Too many banks for population size
Bank consolidations are likely going forward as Kenya has an oversupply of financial institutions.
Kenya, with a population of 40 million and a $61 billion economy, has more than 40 banks. By comparison, Nigeria, with more than four times the population and an economy nine times as big, has 22 banks.
This large number of financial institutions creates a competitive environment in which banks may take unwarranted risks. At the same time, Kenya has traditionally allowed banks to maintain relatively low reserves, making smaller banks vulnerable to runs.
One banker said the central bank should force banks into “arranged marriages” to winnow and stabilize the banking sector. Banks that refuse should lose their licenses, according to John Gacora, managing director of Kenya’s NIC Bank.
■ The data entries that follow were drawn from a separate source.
/-- The oldest command of the queue is taken, and its effect is that of exec on the state with the queue's rest. With no command waiting one cycle passes: no byte of memory changes, and while no
Sieve has work in its groups or lanes no tray, core, queue or register does, but for the counts of late cycles (the model's choice, log entry 2). -/
def Obligations.StepRunsTheFrontCommand : Prop :=
  (∀ (s : State) (c : Instr) (rest : List Instr), s.pending = c :: rest → step s = exec c { s with pending := rest }) ∧
  (∀ (s : State), s.pending = [] → ∃ s', step s = .next s' ∧ s'.now = s.now + 1 ∧ s'.mem = s.mem ∧ s'.hostTx = s.hostTx ∧ s'.pending = [] ∧
    ((∀ c < 4, (sieve s c).groups = [] ∧ (sieve s c).lanes = []) → s'.trays = s.trays ∧ s'.cores = s.cores ∧ s'.queues = s.queues ∧
      ∀ off, (∀ c < 4, off ≠ Csr.prfLateCycles c) → s'.reg off = s.reg off))

/-- Every command that names units of the module answers a next state, and one that names a tray, core, array, channel, port, queue, domain or controller beyond them is a fault of the
model (its own stop, log entry 3). -/
def Obligations.CommandsOfTheModuleAnswerNext : Prop :=
  (∀ (c : Instr) (s : State), c.wf = true → ∃ s', exec c s = .next s') ∧
  (∀ (c : Instr) (s : State), NoSuchUnit c → ∃ k n, exec c s = .fault (.noSuchUnit k n))

/-- A command changes only the parts of the state that `partsOf` lists for it: every other part is as it was, and neither the queue of commands nor what is fused at manufacture changes; what was
sent to the host stays sent. A command that lists no memory keeps every byte. -/
def Obligations.CommandsChangeOnlyTheirParts : Prop :=
  ∀ (c : Instr) (s s' : State), exec c s = .next s' → Touch (partsOf c) s s' ∧ ((partsOf c).mem = false → ∀ a, Tab.get 0 s'.mem a = Tab.get 0 s.mem a)

/-- Every step keeps memory, the poison tables and the registers in their one canonical form, so that equal contents are equal states. -/
def Obligations.StepsKeepTheTablesCanonical : Prop :=
  ∀ (s s' : State), s.Canonical → step s = .next s' → s'.Canonical

/-- What reset leaves (R11, R84, R484, R513, R517, R534): no tray has a task, every register reads its reset value, the Bench reads zero, a provisional address, a full wake bucket, every
domain off but the Hearth's, and the Hearth in its ROM after POWER_ON; the tables are canonical. (That all memory reads zero is the model's choice, log entry 1.) -/
def Obligations.ResetIsAsTheRulesLeaveIt : Prop :=
  State.reset.pending = [] ∧ (∀ t < 32, (State.reset.tray t).state = .idle ∧ (State.reset.tray t).tokens = Vector.replicate 8 0) ∧ (∀ off, State.reset.reg off = RegMap.resetOf off) ∧
    (∀ a, Tab.get 0 State.reset.mem a = 0) ∧ State.reset.staon.assigned = none ∧ State.reset.power.bucket = 6 ∧ (∀ d < 125, domState State.reset d = .on ↔ d = 122) ∧
    State.reset.hearth.stage = 0 ∧ State.reset.hearth.cause = 0 ∧ State.reset.hearth.running = true ∧ State.reset.Canonical ∧ FusedStayOff State.reset

/-- R516: the domains of a fused-off array are never switched on, and their PWR_DOM_STATE reads 3, whatever the step; writes to their bits in PWR_DOM_ON and PWR_DOM_HOLD are ignored. -/
def Obligations.FusedOffDomainsAreNeverSwitchedOn : Prop :=
  (∀ (s s' : State), FusedStayOff s → step s = .next s' → FusedStayOff s') ∧
  (∀ (s : State) (d : Nat), FusedStayOff s → d < 125 → fusedDomain s.arrayMask d = true → bf (regRead s (Csr.pwrDomState (d / 32))) (2 * (d % 32) + 1) (2 * (d % 32)) = 3) ∧
  (∀ (s s' : State) (d : Nat) (on : Bool) (v : Reg), d < 125 → fusedDomain s.arrayMask d = true → exec (.csrRegisterWrite (domBitIn on d) v) s = .next s' →
    s'.fld (domBitIn on d) (d % 64) (d % 64) = s.fld (domBitIn on d) (d % 64) (d % 64)) ∧
  (∀ (s s' : State) (d half : Nat) (v : Reg), d < 125 → fusedDomain s.arrayMask d = true → exec (.pwrDomOnWrite half v) s = .next s' →
    s'.fld (domBitIn true d) (d % 64) (d % 64) = s.fld (domBitIn true d) (d % 64) (d % 64))

/-- R448: QUEUE_RESTART restarts dispatch on a queue that a fault stopped, and its status is OK; on a queue that is not stopped it has no effect beyond that of any accepted command (its
frame counted, its number taken). -/
def Obligations.QueueRestartRestartsDispatch : Prop :=
  ∀ (m : CctMsg) (s : State) (port prio : Nat), ByUdp s m port prio → Accepted opQueueRestart m s → s.host.paused = [] →
    ∃ s', exec (.queueRestart m) s = .next s' ∧ s'.fld (Csr.hqState m.queue) 23 23 = 0 ∧ (∀ off, off ≠ Csr.hqState m.queue → s'.reg off = (accepting opQueueRestart m s).reg off) ∧
      (s.fld (Csr.hqState m.queue) 23 23 = 0 → ∀ off, s'.reg off = (accepting opQueueRestart m s).reg off) ∧ s'.queues = s.queues ∧ s'.trays = s.trays ∧ s'.cores = s.cores ∧
      s'.hostTx = s.hostTx ++ (if m.ackreq then [.response m.src m.queue 5 0 (seqExp s' m.queue) []] else [])

/-- An instruction whose wait is met is released as it issues, and one whose wait is not met blocks its tray. -/
def Obligations.WaitsReleaseOrBlock : Prop := ControlInstructionsAreDoneAtRelease ∧ UnmetWaitBlocksTray

/-- INSTRUCTION_COMPLETE: tokens, records, and SYNC.SIG to another tray. -/
def Obligations.CompletedInstructionsSignalAndRecord : Prop := CompletedInstructionLeavesItsTray ∧ SyncSigReachesAnotherTray

/-- RECORD_WRITE and NOTIFY_TIMER_EXPIRE. -/
def Obligations.RecordsGoToTheirRings : Prop := OldestRecordGoesToItsRing ∧ NotifyTimerSendsProducerIndex

/-- HEADER_COUNT_REPORT, ZERO_PASS_GENERATE and TILE_GROUP_ALLOC. -/
def Obligations.TilesLearnTheirCountsAndOpen : Prop := HeaderCountReachesTheTiler ∧ TileWithoutPassesEnds ∧ WaitingGroupOpensTogether

/-- TRANSFER_DESC_ISSUE, TRANSFER_DESC_DONE and STREAM_SLOT_FILLED. -/
def Obligations.DescriptorsMoveTheirBytes : Prop := FreeDescriptorTakesTheChosenRequest ∧ FinishedTransferFreesItsDescriptor ∧ WrittenSlotPostsItsCredit

/-- TRANSLATION_WALK_DONE, MMU_INV_GO and MMU_INV_DONE. -/
def Obligations.WalksAndInvalidationsEnd : Prop := WalkEndsWithItsTranslation ∧ InvalidationEmptiesItsScope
Public confidence at stake
Hoping to calm pubic fears, Njoroge said the central bank would offer support to any bank that suffered liquidity problems through no fault of its own.
Njoroge said he hoped the Chase re-openings also would restore public confidence in the country’s banking system, which he said was stable in spite of problems at the four banks.
Kenyan regulators said they received offers from six local banks and two foreign banks for Chase.
The central bank cited KCB’s reputation as a strong bank with long experience in Kenya in favoring the larger bank’s acquisition of Chase.
Opening Chase under the management of KCB “will improve the profile of the troubled lender by capitalizing on the sound reputation of KCB,” said Eric Munywok, an executive at Sterling Capital. “If KCB wasn’t involved, a lot of depositors might have fled.”
New owner must retain customers
Financial experts said Chase customers would be well served by KCB Group, which would gain as well.
Maurice Oduor, an investment manager at Cytonn, said the main question is whether clients will stay with the bank following the scare in early April. “Clients may go away unless KCB ups its game in client service.”
The new management has a year to demonstrate it can emerge from receivership, In the meantime, the central bank has placed a moratorium on payments to Chase creditors of Chase Bank until the new team comes up with a plan for dealing with the bank’s debts.